To deal with that, we introduce average damping, so that essentially we compute the mean of two nearest calculated values and converge to solution, therefore
def sqrt(x: Double) = fixedPoint(y => (y + x / y) / 2)(1)
Finally, we introduce averageDamp function and the task is to write sqrt with fixedPoint and averageDamp. The averageDamp is defined as follows:
def averageDamp(f: Double => Double)(x: Double) = (x + f(x)) / 2
Here comes the part I don't understand - my initial solution was this:
def sqrt(x: Double) = fixedPoint(z => averageDamp(y => x / y)(z))(1)
but prof. Odersky's solution was more concise:
def sqrt(x: Double) = fixedPoint(averageDamp(y => x / y))(1)
My question is - why does it work? According to function signature, the fixedPoint function is supposed to take a function (Double => Double) but it doesn't mind being passed an ordinary Double (which is what averageDamp returns - in fact, if you try to explicitly specify the return type of Double to averageDamp, the compiler won't throw an error).
I think that my approach follows types correctly - so what am I missing here? Where is it specified or implied(?) that averageDamp returns a function, especially given the right-hand side is clearly returning a scalar? How can you pass a scalar to a function that clearly expects functions only? How do you reason about code that seems to not honour type signatures?
Your solution is correct, but it can be more concise.

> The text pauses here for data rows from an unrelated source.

theorem State.perform_memOk {x : Candidate} (h : s.memOk) : KeepsMem (s.perform x) := by
  cases x with
  | event m => exact State.happen_memOk h
  | issue id =>
    have hf := State.fetch_memOk (id := id) h
    unfold State.perform
    simp only
    split
    · next i t hx => exact issued_memOk (exec_memOk i (hx ▸ hf : (Fetched.run i t).memOk))
    · next t hx => exact keepsMem_next.mpr (State.issuedNow_memOk (hx ▸ hf : (Fetched.taken t).memOk))
local grind_pattern State.perform_memOk => s.perform x

/-! ## Step -/

theorem step_memOk (h : s.memOk) : KeepsMem (step s) := by unfold step; grind
local grind_pattern step_memOk => step s

end Sys2Proof.Machine

/-- Settles O57: every function that a step is made of keeps both memories in their form. -/
theorem stepKeepsMemory : Obligations.StepKeepsMemory := fun _ t h ht => Sys2Proof.Machine.step_memOk h t ht
end

section
/-! SUPPORT. A device without power (R36): the event whose turn it is goes by, unless it is a reset. -/
namespace Sys2Proof.Machine

variable {s : State}

theorem State.takes_off (h : s.off = true) {i : Instr} (hi : i ≠ .deviceReset) : s.takes i = false := by
  simp [State.takes, wakesOff, h, hi]

theorem State.happen_off (h : s.off = true) {m : Move} (hm : m.row ≠ .deviceReset) : s.happen m = .next s :=
  if_pos (.inr (State.takes_off h hm))

theorem step_off_event (h : s.off = true) {m : Move} {rest : List Move} (ha : s.agenda = m :: rest) (hm : m.row ≠ .deviceReset) :
    step s = .next ({ s with agenda := rest } : State).advance := by
  have hoff : ({ s with agenda := rest } : State).off = true := h
  simp only [step, ha, State.happen_off hoff hm, ticked, State.tick_off hoff]

theorem step_off_idle (h : s.off = true) (ha : s.agenda = []) : step s = .next s.advance := by
  simp only [step, ha, h, if_true, State.tick_off h]

end Sys2Proof.Machine

open Sys2Proof.Machine

/-- Settles O45: an event that finds the device off is not taken, with no event nothing is chosen, and behind either the step does nothing
of its own accord but count. -/
theorem offStays : Obligations.OffStays := by
  intro s t hoff hrow hstep
  cases ha : s.agenda with
  | nil =>
    rw [step_off_idle hoff ha] at hstep
    cases hstep
    simp [State.advance, ha]
  | cons m rest =>
    rw [step_off_event hoff ha (hrow m rest ha)] at hstep
    cases hstep
    simp [State.advance]
end

section
/-! SUPPORT. The power and thermal events (R36 to R38), one lemma a case. -/
namespace Sys2Proof.Machine

/-! ## The power cap (R36, R43) -/

section
variable {s : State}

theorem ofNat16_val (hw : s.args.val.toNat < 2 ^ 16) : (BitVec.ofNat 16 s.args.val.toNat).toNat = s.args.val.toNat :=
  toNat_ofNat_of_lt hw

theorem stepDown_of_le {c : BitVec 16} (h : 900 ≤ c) : stepDown c = c - 100 := if_neg (by bv_omega)

theorem stepDown_of_lt {c : BitVec 16} (h : c < 900) : stepDown c = 800 := if_pos (by bv_omega)

/-- Above the cap a clock above 800 MHz steps down. -/
theorem exec_powerCapStep_above (hw : s.args.val.toNat < 2 ^ 16) (hcap : s.powerCap < s.args.val.toNat)
    (hc : 800 < s.clock s.args.die.toNat) :
    Goes .powerCapStep s { s.setClock s.args.die.toNat (stepDown (s.clock s.args.die.toNat)) with
      ps1Cap := s.ps1Cap ||| (1#4 <<< s.args.die.toNat) } := by
  simp only [Goes, exec_powerCapStep, execPowerCapStep, ofNat16_val hw, if_pos hcap, if_neg (BitVec.not_le.mpr hc)]

theorem exec_powerCapStep_least (hw : s.args.val.toNat < 2 ^ 16) (hcap : s.powerCap < s.args.val.toNat)
    (hc : s.clock s.args.die.toNat ≤ 800) : Goes .powerCapStep s s := by
  simp only [Goes, exec_powerCapStep, execPowerCapStep, ofNat16_val hw, if_pos hcap, if_pos hc]

/-- Within the cap a die that the cap slows has its clock raised. -/
theorem exec_powerCapStep_within (hw : s.args.val.toNat < 2 ^ 16) (hcap : s.args.val.toNat ≤ s.powerCap) :
    let d := s.args.die.toNat
    Goes .powerCapStep s (if s.ps1Cap.getLsbD d then
      if s.fullClock d ≤ s.clock d + 100 then
        { s.setClock d (if s.ps1Heat.getLsbD d then s.cappedClock d else s.fullClock d) with ps1Cap := s.ps1Cap &&& ~~~(1#4 <<< d) }
      else s.setClock d (s.clock d + 100)
    else s) := by
  simp only [Goes, exec_powerCapStep, execPowerCapStep, ofNat16_val hw, if_neg (Nat.not_lt.mpr hcap)]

Let's scrutinize the averageDamp function more closely.
def averageDamp(f: Double => Double)(x: Double): Double = (x + f(x)) / 2
The return type annotation is added to make it more clearly. I think what you are missing is here:
but it doesn't mind being passed an ordinary Double (which is what averageDamp returns - in fact, if you try to explicitly specify the
return type of Double to averageDamp, the compiler won't throw an
error).
But averageDamp(y => y/x) does return a Double => Double function! averageDamp requires to be passed TWO argument lists to return a Double.
If the function receive just one argument, it still wants the other one to be completed. So rather than returning the result immediately, it returns a function, saying that "I still need an argument here, feed me that so I will return what you want".
Prof MO did pass ONE function argument to it, not two, so averageDamp is partially applied, in the sense that it returns a Double => Double function.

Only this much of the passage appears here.